Fellowship will fund research into myelin sheath repair in MS
UMass PhD student to use award to study role of microglia in remyelination
A PhD student at the UMass Chan Medical School will use funding from a newly awarded fellowship to advance his research into the mechanisms used by cells to repair myelin, the protective sheath around nerve cells that’s damaged in multiple sclerosis (MS) and other demyelinating conditions.
The ongoing research by new fellow Jacob Stillman may open new therapeutic avenues to boost myelin repair, or remyelination, which may help to slow or even reverse the progression of these disorders.
Stillman is the recipient of a Ruth L. Kirschstein National Research Service Award Individual Predoctoral Fellowship, which is given to promising doctoral candidates, according to a university press release. The award will provide up to five years of support to Stillman for his dissertation research.
The fellowship funding is from the National Institutes of Health’s National Institute of Neurological Disorders and Stroke.
Stillman is pursuing his doctoral studies in the lab of Dorothy Schafer, PhD, an associate professor of neurobiology at the Massachusetts school, who says that her student is already advancing the field of myelin sheath repair.
PhD candidate’s work already shows promise in myelin sheath repair
MS is marked by inflammatory damage and loss of the myelin sheath — called demyelination — in the brain and spinal cord. When myelin is damaged, nerve cells cannot send electrical signals as effectively, which causes neurological problems that give rise to MS symptoms.
As myelin is damaged, the resulting debris must be cleared to make room for new myelin. This cleanup process is usually done by microglia, the resident immune cells in the brain.
However, remyelination is not very efficient in MS due to ongoing inflammation. Further, it tends to worsen with age. Stillman’s work has shown that microglia may actually prevent remyelination from occurring.
“During demyelination, brain resident innate immune cells called microglia eat myelin debris and dying cells to clear lesions for remyelination,” Stillman said.
“As people get older, or the disease switches into a progressive phase, demyelinated lesions aren’t able to remyelinate efficiently. We found that as microglia eat myelin debris, this can trigger antiviral signaling pathways and harm the ability of the central nervous system to remyelinate,” he added.

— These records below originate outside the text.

@[simp] theorem enter_regs (s : State) (e : Entered) : (s.enter e).regs = e.context.regs := by
  unfold State.enter; split <;> rfl
@[simp] theorem enter_cpsr (s : State) (e : Entered) : (s.enter e).cpsr = e.context.cpsr := by
  unfold State.enter; split <;> rfl
@[simp] theorem enter_spsr (s : State) (e : Entered) : (s.enter e).spsr = e.context.spsr := by
  unfold State.enter; split <;> rfl
@[simp] theorem enter_fetchSlot (s : State) (e : Entered) : (s.enter e).fetchSlot = s.fetchSlot := by
  unfold State.enter; split <;> rfl
@[simp] theorem enter_decodeSlot (s : State) (e : Entered) : (s.enter e).decodeSlot = s.decodeSlot := by
  unfold State.enter; split <;> rfl
@[simp] theorem enter_executeSlot (s : State) (e : Entered) : (s.enter e).executeSlot = s.executeSlot := by
  unfold State.enter; split <;> rfl
@[simp] theorem enter_mem (s : State) (e : Entered) : (s.enter e).mem = s.mem := by
  unfold State.enter; split <;> rfl
@[simp] theorem enter_draws (s : State) (e : Entered) : (s.enter e).draws = s.draws := by
  unfold State.enter; split <;> rfl
@[simp] theorem enter_bus (s : State) (e : Entered) : (s.enter e).bus = s.bus := by
  unfold State.enter; split <;> rfl
@[simp] theorem enter_params (s : State) (e : Entered) : (s.enter e).params = s.params := by
  unfold State.enter; split <;> rfl

/-- An entry function wrote pc, which is a PC write, or pc and the counter are as before (R407). -/
theorem enter_pc_counter (s : State) (e : Entered) :
    ((s.enter e).pc = s.pc ∧ (s.enter e).counter = s.counter)
      ∨ ∃ v, (s.enter e).pc = v &&& 0xFFFFFFFC ∧ (s.enter e).counter = 3 := by
  unfold State.enter
  split
  · exact .inr ⟨_, rfl, rfl⟩
  · exact .inl ⟨rfl, rfl⟩

@[simp] theorem applyReset_regs (s : State) : (applyReset s).regs = s.regs := rfl
@[simp] theorem applyReset_pc (s : State) : (applyReset s).pc = s.params.resetPC &&& 0xFFFFFFFC := rfl
@[simp] theorem applyReset_cpsr (s : State) : (applyReset s).cpsr = s.cpsr := rfl
@[simp] theorem applyReset_spsr (s : State) : (applyReset s).spsr = s.spsr := rfl
@[simp] theorem applyReset_fetchSlot (s : State) : (applyReset s).fetchSlot = 0 := rfl
@[simp] theorem applyReset_decodeSlot (s : State) : (applyReset s).decodeSlot = 0 := rfl
@[simp] theorem applyReset_executeSlot (s : State) : (applyReset s).executeSlot = 0 := rfl
@[simp] theorem applyReset_counter (s : State) : (applyReset s).counter = 3 := rfl
@[simp] theorem applyReset_mem (s : State) : (applyReset s).mem = s.mem := rfl
@[simp] theorem applyReset_draws (s : State) : (applyReset s).draws = s.draws := rfl
@[simp] theorem applyReset_bus (s : State) : (applyReset s).bus = s.bus := rfl
@[simp] theorem applyReset_params (s : State) : (applyReset s).params = s.params := rfl

/-! ### What a register write leaves alone -/

@[simp] theorem setReg_cpsr (s : State) (i : Reg) (v : Word) : (s.setReg i v).cpsr = s.cpsr := by unfold State.setReg; split <;> rfl
@[simp] theorem setReg_spsr (s : State) (i : Reg) (v : Word) : (s.setReg i v).spsr = s.spsr := by unfold State.setReg; split <;> rfl
@[simp] theorem setReg_fetchSlot (s : State) (i : Reg) (v : Word) : (s.setReg i v).fetchSlot = s.fetchSlot := by unfold State.setReg; split <;> rfl
@[simp] theorem setReg_decodeSlot (s : State) (i : Reg) (v : Word) : (s.setReg i v).decodeSlot = s.decodeSlot := by unfold State.setReg; split <;> rfl
@[simp] theorem setReg_executeSlot (s : State) (i : Reg) (v : Word) : (s.setReg i v).executeSlot = s.executeSlot := by unfold State.setReg; split <;> rfl
@[simp] theorem setReg_mem (s : State) (i : Reg) (v : Word) : (s.setReg i v).mem = s.mem := by unfold State.setReg; split <;> rfl
@[simp] theorem setReg_draws (s : State) (i : Reg) (v : Word) : (s.setReg i v).draws = s.draws := by unfold State.setReg; split <;> rfl
@[simp] theorem setReg_bus (s : State) (i : Reg) (v : Word) : (s.setReg i v).bus = s.bus := by unfold State.setReg; split <;> rfl
@[simp] theorem setReg_params (s : State) (i : Reg) (v : Word) : (s.setReg i v).params = s.params := by unfold State.setReg; split <;> rfl

@[simp] theorem setUserReg_cpsr (s : State) (i : Reg) (v : Word) : (s.setUserReg i v).cpsr = s.cpsr := by unfold State.setUserReg; split <;> rfl
@[simp] theorem setUserReg_spsr (s : State) (i : Reg) (v : Word) : (s.setUserReg i v).spsr = s.spsr := by unfold State.setUserReg; split <;> rfl
@[simp] theorem setUserReg_fetchSlot (s : State) (i : Reg) (v : Word) : (s.setUserReg i v).fetchSlot = s.fetchSlot := by unfold State.setUserReg; split <;> rfl
@[simp] theorem setUserReg_decodeSlot (s : State) (i : Reg) (v : Word) : (s.setUserReg i v).decodeSlot = s.decodeSlot := by unfold State.setUserReg; split <;> rfl
@[simp] theorem setUserReg_executeSlot (s : State) (i : Reg) (v : Word) : (s.setUserReg i v).executeSlot = s.executeSlot := by unfold State.setUserReg; split <;> rfl
@[simp] theorem setUserReg_mem (s : State) (i : Reg) (v : Word) : (s.setUserReg i v).mem = s.mem := by unfold State.setUserReg; split <;> rfl
@[simp] theorem setUserReg_draws (s : State) (i : Reg) (v : Word) : (s.setUserReg i v).draws = s.draws := by unfold State.setUserReg; split <;> rfl
@[simp] theorem setUserReg_bus (s : State) (i : Reg) (v : Word) : (s.setUserReg i v).bus = s.bus := by unfold State.setUserReg; split <;> rfl
@[simp] theorem setUserReg_params (s : State) (i : Reg) (v : Word) : (s.setUserReg i v).params = s.params := by unfold State.setUserReg; split <;> rfl

@[simp] theorem writeBack_cpsr (s : State) (n : Reg) (ea : EffAddr) : (s.writeBack n ea).cpsr = s.cpsr := by
  unfold State.writeBack; split <;> simp
@[simp] theorem writeBack_spsr (s : State) (n : Reg) (ea : EffAddr) : (s.writeBack n ea).spsr = s.spsr := by
  unfold State.writeBack; split <;> simp
@[simp] theorem writeBack_fetchSlot (s : State) (n : Reg) (ea : EffAddr) : (s.writeBack n ea).fetchSlot = s.fetchSlot := by
  unfold State.writeBack; split <;> simp
@[simp] theorem writeBack_decodeSlot (s : State) (n : Reg) (ea : EffAddr) : (s.writeBack n ea).decodeSlot = s.decodeSlot := by
  unfold State.writeBack; split <;> simp
@[simp] theorem writeBack_executeSlot (s : State) (n : Reg) (ea : EffAddr) : (s.writeBack n ea).executeSlot = s.executeSlot := by
  unfold State.writeBack; split <;> simp
@[simp] theorem writeBack_mem (s : State) (n : Reg) (ea : EffAddr) : (s.writeBack n ea).mem = s.mem := by
  unfold State.writeBack; split <;> simp
@[simp] theorem writeBack_draws (s : State) (n : Reg) (ea : EffAddr) : (s.writeBack n ea).draws = s.draws := by
  unfold State.writeBack; split <;> simp
@[simp] theorem writeBack_bus (s : State) (n : Reg) (ea : EffAddr) : (s.writeBack n ea).bus = s.bus := by
  unfold State.writeBack; split <;> simp
@[simp] theorem writeBack_params (s : State) (n : Reg) (ea : EffAddr) : (s.writeBack n ea).params = s.params := by
  unfold State.writeBack; split <;> simp

@[simp] theorem blockWriteBack_cpsr (s : State) (a : Mode4) (v : Word) : (blockWriteBack a v s).cpsr = s.cpsr := by
  unfold blockWriteBack; split <;> simp
@[simp] theorem blockWriteBack_spsr (s : State) (a : Mode4) (v : Word) : (blockWriteBack a v s).spsr = s.spsr := by
  unfold blockWriteBack; split <;> simp
@[simp] theorem blockWriteBack_fetchSlot (s : State) (a : Mode4) (v : Word) : (blockWriteBack a v s).fetchSlot = s.fetchSlot := by
  unfold blockWriteBack; split <;> simp
@[simp] theorem blockWriteBack_decodeSlot (s : State) (a : Mode4) (v : Word) : (blockWriteBack a v s).decodeSlot = s.decodeSlot := by
  unfold blockWriteBack; split <;> simp
@[simp] theorem blockWriteBack_executeSlot (s : State) (a : Mode4) (v : Word) : (blockWriteBack a v s).executeSlot = s.executeSlot := by
  unfold blockWriteBack; split <;> simp
@[simp] theorem blockWriteBack_mem (s : State) (a : Mode4) (v : Word) : (blockWriteBack a v s).mem = s.mem := by
  unfold blockWriteBack; split <;> simp
@[simp] theorem blockWriteBack_draws (s : State) (a : Mode4) (v : Word) : (blockWriteBack a v s).draws = s.draws := by
  unfold blockWriteBack; split <;> simp
@[simp] theorem blockWriteBack_bus (s : State) (a : Mode4) (v : Word) : (blockWriteBack a v s).bus = s.bus := by
  unfold blockWriteBack; split <;> simp
@[simp] theorem blockWriteBack_params (s : State) (a : Mode4) (v : Word) : (blockWriteBack a v s).params = s.params := by
  unfold blockWriteBack; split <;> simp

@[simp] theorem returnFromException_spsr (s : State) (v : Word) : (returnFromException v s).spsr = s.spsr := by
  unfold returnFromException; split <;> try split
  all_goals rfl
@[simp] theorem returnFromException_fetchSlot (s : State) (v : Word) : (returnFromException v s).fetchSlot = s.fetchSlot := by
  unfold returnFromException; split <;> try split
  all_goals rfl
@[simp] theorem returnFromException_decodeSlot (s : State) (v : Word) : (returnFromException v s).decodeSlot = s.decodeSlot := by
  unfold returnFromException; split <;> try split
  all_goals rfl
@[simp] theorem returnFromException_executeSlot (s : State) (v : Word) : (returnFromException v s).executeSlot = s.executeSlot := by
  unfold returnFromException; split <;> try split
  all_goals rfl
@[simp] theorem returnFromException_mem (s : State) (v : Word) : (returnFromException v s).mem = s.mem := by
  unfold returnFromException; split <;> try split
  all_goals rfl
@[simp] theorem returnFromException_draws (s : State) (v : Word) : (returnFromException v s).draws = s.draws := by
  unfold returnFromException; split <;> try split
  all_goals rfl
@[simp] theorem returnFromException_bus (s : State) (v : Word) : (returnFromException v s).bus = s.bus := by
  unfold returnFromException; split <;> try split
  all_goals rfl
@[simp] theorem returnFromException_params (s : State) (v : Word) : (returnFromException v s).params = s.params := by
  unfold returnFromException; split <;> try split
  all_goals rfl
@[simp] theorem returnFromException_regs (s : State) (v : Word) : (returnFromException v s).regs = s.regs := by
  unfold returnFromException; split <;> try split
  all_goals rfl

Microglia in the brain eat cell debris, which normally reduces inflammation and promotes regeneration, but Jacob’s work shows for the first time that overeating cell debris in the diseased brain can cause the opposite.

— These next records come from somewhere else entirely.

theorem UserMode.cell?_ne {c : RegCell} (hc : ∀ k, c ≠ .usr k) (r : Reg) : s.cell? r ≠ some c := by
  unfold State.cell?
  split
  · rw [hu.cellOf_eq]
    exact fun e => hc _ (Option.some.inj e).symm
  · exact nofun

theorem UserMode.userCell?_ne {c : RegCell} (hc : ∀ k, c ≠ .usr k) (r : Reg) : s.userCell? r ≠ some c := by
  unfold State.userCell?
  split
  · rw [userCellOf_reference hu.ctx]
    exact fun e => hc _ (Option.some.inj e).symm
  · exact nofun

/-- MSR cannot write CPSR[7:0] (R367). -/
theorem UserMode.cpsrBits_low {k : Nat} (hk : k < 8) : s.cpsrBits.getLsbD k = false := by
  rw [cpsrBits_getLsbD s (by omega), hu.ctx]
  simp [hu.mode_eq, show ¬28 ≤ k by omega, show ¬8 ≤ k by omega]

end

/-! ### The instructions that do not trap -/

/-- The mode, I and F are the same. -/
structure KeepsControl (p q : Psr) : Prop where
  mode : q.modeCode = p.modeCode
  i : q.i = p.i
  f : q.f = p.f

theorem keepsControl_of_rest {p q : Psr} (h : q.rest = p.rest) : KeepsControl p q :=
  ⟨congrArg (BitVec.extractLsb' 0 5) h, congrArg (BitVec.getLsbD · 7) h, congrArg (BitVec.getLsbD · 6) h⟩

/-- CPSR[7:0] but T hold the mode, I and F (R37). -/
theorem keepsControl_of_bits {p q : Psr} (h : ∀ k, k < 8 → k ≠ 5 → q.rest.getLsbD k = p.rest.getLsbD k) : KeepsControl p q where
  mode := BitVec.eq_of_getLsbD_eq fun k hk => by
    rw [Psr.modeCode, Psr.modeCode, BitVec.getLsbD_extractLsb', BitVec.getLsbD_extractLsb', h _ (by omega) (by omega)]
  i := h 7 (by decide) (by decide)
  f := h 6 (by decide) (by decide)

theorem entryCells_of_not_traps {i : Instr} (h : traps i = false) (s : State) : entryCells i s = [] := by
  cases i
  case swi | undefined => cases h
  all_goals rfl

/-- An exception return in a mode with no SPSR restores nothing (R233). -/
theorem dpFlags_rest {op n d o} {s t : State} (hm : s.exc? = none) (h : dpFlags op n d o s = .next t) : t.cpsr.rest = s.cpsr.rest := by
  obtain ⟨-, rfl⟩ | ⟨-, rfl⟩ := dpFlags_next h
  · rw [returnFromException_none hm, writePc_cpsr]
  · rw [setReg_cpsr]
    rfl

theorem loadOne_cpsr_of_none {s : State} (hm : s.exc? = none) (a : Mode4) (iv : Reg × Word) : (loadOne a s iv).cpsr = s.cpsr := by
  by_cases hpc : iv.1 = Reg.pc
  · obtain ⟨r, v⟩ := iv
    subst hpc
    rw [loadOne_pc_plain (.inr hm), writePc_cpsr]
  · exact loadOne_cpsr a s iv (.inr hpc)

theorem foldl_loadOne_cpsr_of_none (a : Mode4) (l : List (Reg × Word)) :
    ∀ s : State, s.exc? = none → (l.foldl (loadOne a) s).cpsr = s.cpsr := by
  induction l with
  | nil => exact fun _ _ => rfl
  | cons iv l ih =>
    intro s hm
    have hcpsr := loadOne_cpsr_of_none hm a iv
    have hnext : (loadOne a s iv).exc? = none := (exc?_congr (loadOne_params a s iv) (congrArg _ hcpsr)).trans hm
    exact (ih _ hnext).trans hcpsr

/-- LDM in a mode with no SPSR restores nothing either (R371). -/
theorem execLdm_cpsr_of_none {a : Mode4} {s t : State} (hm : s.exc? = none) (h : execLdm a s = .next t) : t.cpsr = s.cpsr := by
  rw [execLdm_next h, foldl_loadOne_cpsr_of_none]
  · simp
  · exact (exc?_congr (by simp) (by simp)).trans hm

theorem execBx_control {m : Reg} {s t : State} (h : execBx m s = .next t) : KeepsControl s.cpsr t.cpsr := by
  obtain ⟨-, rfl⟩ | ⟨-, rfl⟩ := execBx_next h
  · exact keepsControl_of_bits fun k _ => withT_rest_getLsbD _ _
  · exact keepsControl_of_rest rfl

section
variable {i : Instr} {s t : State} (hu : UserMode s)
include hu

theorem execMsrCpsr_control {mask : BitVec 4} {o : PsrOperand} (h : execMsrCpsr mask o s = .next t) : KeepsControl s.cpsr t.cpsr := by
  cases guardUnpred_next h
  refine keepsControl_of_bits fun k hk _ => ?_
  have hbit := maskedWrite_getLsbD s.cpsr.toWord (resolvePsrOperand o s) s.cpsrBits mask (show k < 32 by omega)
  rw [hu.cpsrBits_low hk, Bool.and_false, if_neg (by decide), toWord_getLsbD, toWord_getLsbD, if_pos (by omega),
    if_pos (by omega)] at hbit
  exact hbit

variable (htraps : traps i = false)
include htraps

theorem notMem_writtenCells_of_banked {c : RegCell} (hc : ∀ k, c ≠ .usr k) : c ∉ writtenCells i s := by
  simp only [writtenCells, entryCells_of_not_traps htraps, List.mem_append, List.mem_filterMap, List.not_mem_nil, or_false]
  rintro (⟨r, -, hr⟩ | ⟨r, -, hr⟩)
  · exact hu.cell?_ne hc r hr
  · exact hu.userCell?_ne hc r hr

variable (h : exec i s = .next t)
include h

theorem exec_control : KeepsControl s.cpsr t.cpsr := by
  cases i
  case swi | undefined => cases htraps
  case ands | eors | subs | rsbs | adds | adcs | sbcs | rscs | orrs | movs | bics | mvns =>
    exact keepsControl_of_rest (dpFlags_rest hu.exc?_eq h)
  case ldm => exact keepsControl_of_rest (congrArg _ (execLdm_cpsr_of_none hu.exc?_eq h))
  case bx => exact execBx_control h
  case msrCpsr => exact execMsrCpsr_control hu h
  all_goals exact keepsControl_of_rest ((exec_frame _ s t h).rest rfl)

theorem exec_spsr : t.spsr = s.spsr := by
  cases i
  case swi | undefined => cases htraps
  case msrSpsr =>
    cases guardUnpred_next h
    rw [writeSpsr_none hu.exc?_eq]
  all_goals exact (exec_frame _ s t h).spsr rfl

end

/-! ### The step -/

/-- From `s` to `t`, nothing has changed that User mode may not change: the mode, I and F, the SPSRs, the banked registers of the other
modes (R441). -/
structure Isolated (s t : State) : Prop where
  control : KeepsControl s.cpsr t.cpsr
  spsr : t.spsr = s.spsr
  banked : ∀ c : RegCell, (∀ k, c ≠ .usr k) → t.regs.get c = s.regs.get c

theorem isolated_of_eq {s t : State} (hcpsr : t.cpsr = s.cpsr) (hspsr : t.spsr = s.spsr) (hregs : t.regs = s.regs) : Isolated s t :=
  ⟨keepsControl_of_rest (congrArg _ hcpsr), hspsr, fun c _ => congrArg (·.get c) hregs⟩

/-- The advance after a handler writes pc alone (R405). -/
theorem Isolated.finish {s t : State} (h : Isolated s t) : Isolated s (finish t) := by
  obtain ⟨hcontrol, hspsr, hbanked⟩ := h
  constructor
  · rwa [finish_cpsr]
  · rwa [finish_spsr]
  · rwa [finish_regs]

theorem exec_isolated {i : Instr} {s t : State} (hu : UserMode s) (htraps : traps i = false) (h : exec i s = .next t) : Isolated s t :=
  ⟨exec_control hu htraps h, exec_spsr hu htraps h,
    fun _ hc => (exec_frame i s t h).regs _ (notMem_writtenCells_of_banked hu htraps hc)⟩

theorem eq_trap_of_traps {i : Instr} (h : traps i = true) :
    (∃ c comment, i = .swi c comment) ∨ ∃ c bits, i = .undefined c bits := by
  cases i
  case swi c comment => exact .inl ⟨c, comment, rfl⟩
  case undefined c bits => exact .inr ⟨c, bits, rfl⟩
  all_goals cases h

/-- After a reference entry the step leaves the mode entered, and pc at the vector. -/
theorem finish_takeException {m : ExcMode} {link vector : Word} {b : Bool} {s : State} (hv : vector &&& 0xFFFFFFFC = vector) :
    (finish (takeException m link vector b s)).cpsr.modeCode = m.code ∧ (finish (takeException m link vector b s)).pc = vector := by
  rw [finish_written (by rw [takeException_counter]; decide), takeException_pc]
  exact ⟨takeException_modeCode, hv⟩

/-- What a step in User mode that goes on does: it is isolated, or its instruction trapped. -/
theorem step_user {s t : State} (hu : UserMode s) (h : step s = .next t) :
    Isolated s t
      ∨ ∃ u, exec (decodeWord s.decodeSlot) (shift s) = .next u ∧ t = finish u ∧ traps (decodeWord s.decodeSlot) = true := by
  obtain ⟨-, ⟨-, rfl⟩ | ⟨-, -, rfl⟩ | ⟨-, -, u, hexec, rfl⟩⟩ := step_next h
  · exact .inl (isolated_of_eq rfl rfl rfl)
  · exact .inl (isolated_of_eq rfl rfl rfl)
  · cases htraps : traps (decodeWord s.decodeSlot)
    · obtain ⟨hcontrol, hspsr, hbanked⟩ : Isolated (shift s) u := exec_isolated ⟨hu.ctx, hu.code⟩ htraps hexec
      exact .inl (Isolated.finish ⟨hcontrol, hspsr, hbanked⟩)
    · exact .inr ⟨u, hexec, rfl, rfl⟩

/-- Settles O23: in User mode there is no SPSR to restore CPSR from, MSR cannot write CPSR[7:0], BX writes T alone, and every register
number is one of the User bank; so only a trap is not `Isolated`. -/
theorem userModeIsLeftByTrapsOnly : Obligations.UserModeIsLeftByTrapsOnly := by
  intro s t hctx hcode h
  obtain ⟨⟨hmode, hi, hf⟩, hspsr, hbanked⟩ | ⟨u, hexec, rfl, htraps⟩ := step_user ⟨hctx, hcode⟩ h
  · exact .inl ⟨hmode.trans hcode, hi, hf, hspsr, hbanked⟩
  · obtain ⟨c, comment, hi⟩ | ⟨c, bits, hi⟩ := eq_trap_of_traps htraps
    · refine .inr (.inl ⟨c, comment, hi, fun hentry => ?_⟩)
      rw [hi, exec_swi_reference (s := shift s) hentry] at hexec
      cases hexec
      exact finish_takeException (by decide)
    · refine .inr (.inr ⟨c, bits, hi, fun hentry => ?_⟩)
      rw [hi, exec_undefined_reference (s := shift s) hentry] at hexec
      cases hexec
      exact finish_takeException (by decide)

end Sys2Proof.Proofs
end

section
/-! The pipeline engine: the step of an instruction that passes (O7), the flushing step (O9) and the two of them after a PC write (O10), the
transitions of the counter (O12), and the steps refused (O15). -/

namespace Sys2Proof.Proofs

open Sys2Proof Sys2Proof.Machine Sys2Proof.Laws

/-! ### The acting step (R402, R411) -/

/-- Where the condition passes, the handler runs, and phase 3 follows it (R405, R406). -/
theorem act_of_passing {i : Instr} {s : State} (h : s.passes i.cond = true) : act i s = afterHandler (exec i s) := by
  unfold act
  rw [if_pos h]
  cases exec i s <;> rfl

theorem step_of_passing {s : State} (ht : s.thumb = false) (hc : s.counter = 0)
    (hpass : s.passes (decodeWord s.decodeSlot).cond = true) :
    step s = afterHandler (exec (decodeWord s.decodeSlot) (shift s)) := by
  have hshifted : (shift s).passes (decodeWord s.decodeSlot).cond = true := hpass
  rw [step_arm ht, if_pos hc, act_of_passing hshifted]

/-- Settles O7: the step is the act on the shifted window, and the shift leaves the flags as they are. -/
theorem stepRunsTheDecodedInstruction : Obligations.StepRunsTheDecodedInstruction := by
  rintro s i ht hc rfl hpass
  exact step_of_passing ht hc hpass

/-! ### The flushing step (R403, R404) -/

/-- The state after a flushing step: the three phases in order. -/
def flushed (s : State) : State := advance (tick (shift s))

theorem flushed_counter (s : State) : (flushed s).counter = s.counter >>> 1 := rfl

theorem step_of_flushing {s : State} (ht : s.thumb = false) (hc : s.counter ≠ 0) : step s = .next (flushed s) := by
  rw [step_arm ht, if_neg hc]
  rfl

theorem stepKind_flushed {s : State} (hc : s.counter ≠ 0) : stepKind s = .flushed := by
  rw [stepKind, if_neg hc]

/-- Settles O9: no handler runs while the counter is not 0. -/
theorem flushingStepHalvesTheCounter : Obligations.FlushingStepHalvesTheCounter :=
  fun _ ht hc => ⟨stepKind_flushed hc, step_of_flushing ht hc⟩

theorem extract_low_byte {v : Nat} (hi : BitVec v) (lo : Byte) : BitVec.extractLsb' 0 8 (hi ++ lo) = lo := by
  rw [extract_append_lo _ _ _ _ le_rfl (by decide), extract_all]

theorem extract_above_byte {v : Nat} (hi : BitVec v) (lo : Byte) (k : Nat) :
    BitVec.extractLsb' (k + 8) 8 (hi ++ lo) = BitVec.extractLsb' k 8 hi := by
  rw [extract_append_hi _ _ _ _ (by omega), Nat.add_sub_cancel]

/-- The bytes of a word put together from bytes (R64). -/
theorem wordBytes_append (b0 b1 b2 b3 : Byte) : wordBytes (b3 ++ b2 ++ b1 ++ b0) = [b0, b1, b2, b3] := by
  have h0 : BitVec.extractLsb' 0 8 (b3 ++ b2 ++ b1 ++ b0) = b0 := extract_low_byte _ _
  have h1 : BitVec.extractLsb' 8 8 (b3 ++ b2 ++ b1 ++ b0) = b1 := (extract_above_byte _ _ 0).trans (extract_low_byte _ _)
  have h2 : BitVec.extractLsb' 16 8 (b3 ++ b2 ++ b1 ++ b0) = b2 := by
    rw [extract_above_byte _ _ 8, extract_above_byte _ _ 0]
    exact extract_low_byte _ _
  have h3 : BitVec.extractLsb' 24 8 (b3 ++ b2 ++ b1 ++ b0) = b3 := by
    rw [extract_above_byte _ _ 16, extract_above_byte _ _ 8, extract_above_byte _ _ 0]
    exact extract_all b3
  exact congrArg₂ _ h0 (congrArg₂ _ h1 (congrArg₂ _ h2 (congrArg ([·]) h3)))

theorem wordBytes_read32 (m : Memory) (a : Word) :
    wordBytes (m.read32 a) = [m.read8 a, m.read8 (a + 1), m.read8 (a + 2), m.read8 (a + 3)] :=
  wordBytes_append _ _ _ _

theorem decode_wordBytes (w : Word) : decode (wordBytes w) = .ok (decodeWord w, []) := by
  simpa using decode_wordBytes_append w []

/-- Two flushing steps from counter 3 move the window by two words and pc by 8, and leave the counter 0 (R404). -/
theorem flushed_flushed {s : State} (hc : s.counter = 3) :
    flushed (flushed s) = { (s.ask (.read .word s.pc)).ask (.read .word (s.pc + 4)) with
      executeSlot := s.fetchSlot, decodeSlot := s.load32 s.pc, fetchSlot := (flushed s).load32 (s.pc + 4), pc := s.pc + 8,
      counter := 0 } := by
  have hpc : s.pc + 4 + 4 = s.pc + 8 := BitVec.add_assoc _ _ _
  have hcounter : s.counter >>> 1 >>> 1 = 0 := by rw [hc]; rfl
  rw [← hpc, ← hcounter]
  rfl

/-- Settles O10: two flushing steps bring the word fetched from the target into the decode slot, and the third step runs it. -/
theorem targetRunsAfterTwoFlushes : Obligations.TargetRunsAfterTwoFlushes := by
  intro s i ht hc hi
  have hword : decodeWord (s.load32 s.pc) = i := by
    rw [decode_wordBytes] at hi
    cases hi
    rfl
  have hflush : s.counter ≠ 0 := by rw [hc]; decide
  have hflush' : (flushed s).counter ≠ 0 := by rw [flushed_counter, hc]; decide
  have hzero : (flushed (flushed s)).counter = 0 := by rw [flushed_flushed hc]
  refine ⟨fun hm => ?_, flushed s, flushed (flushed s), step_of_flushing ht hflush, step_of_flushing ht hflush', flushed_flushed hc,
    hword, fun hpass => ⟨shift (flushed (flushed s)), ?_, ?_, rfl, rfl, rfl, rfl, rfl, rfl⟩⟩
  · rw [load32_flat hm, wordBytes_read32]
  · subst hword
    exact step_of_passing ht hzero hpass
  · show s.pc + 4 + 4 - 8 = s.pc
    bv_omega

/-! ### The counter (R412) -/

/-- Phase 3 after a handler that ran at counter 0: the handler wrote pc, which it keeps, or pc advances (R405, R406). -/
theorem finish_transition {s u : State} (hk : Kept s u) (hc : s.counter = 0) :
    ((finish u).counter = 0 ∧ (finish u).pc = s.pc + 4) ∨ ((finish u).counter = 3 ∧ (finish u).pcAligned) := by
  rcases hk.pc with ⟨hpc, hcounter⟩ | ⟨hcounter, haligned⟩
  · have hzero : u.counter = 0 := hcounter.trans hc
    exact .inl ⟨(finish_counter u).trans hzero, by rw [finish_advanced hzero, hpc]⟩
  · have hwritten : u.counter ≠ 0 := by rw [hcounter]; decide
    rw [finish_written hwritten]
    exact .inr ⟨hcounter, haligned⟩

In his research, Stillman is focusing on a family of protein receptors called toll-like receptors (TLRs), which play a critical role in activating a large variety of immune cells, including microglia.
Specifically, he will be investigating TLRs in endosomes, or sac-like structures inside cells used by some viruses for cellular entry and transport.
According to Schafer, this work “offers a completely new target for therapeutic intervention.”
“Microglia in the brain eat cell debris, which normally reduces inflammation and promotes regeneration, but Jacob’s work shows for the first time that overeating cell debris in the diseased brain can cause the opposite,” Schafer said.
Stillman is working to become a specialist in brain and spinal cord immunology and hopes to establish himself as a professor in the future. The student from New York says his interest in science started at “a very young age.”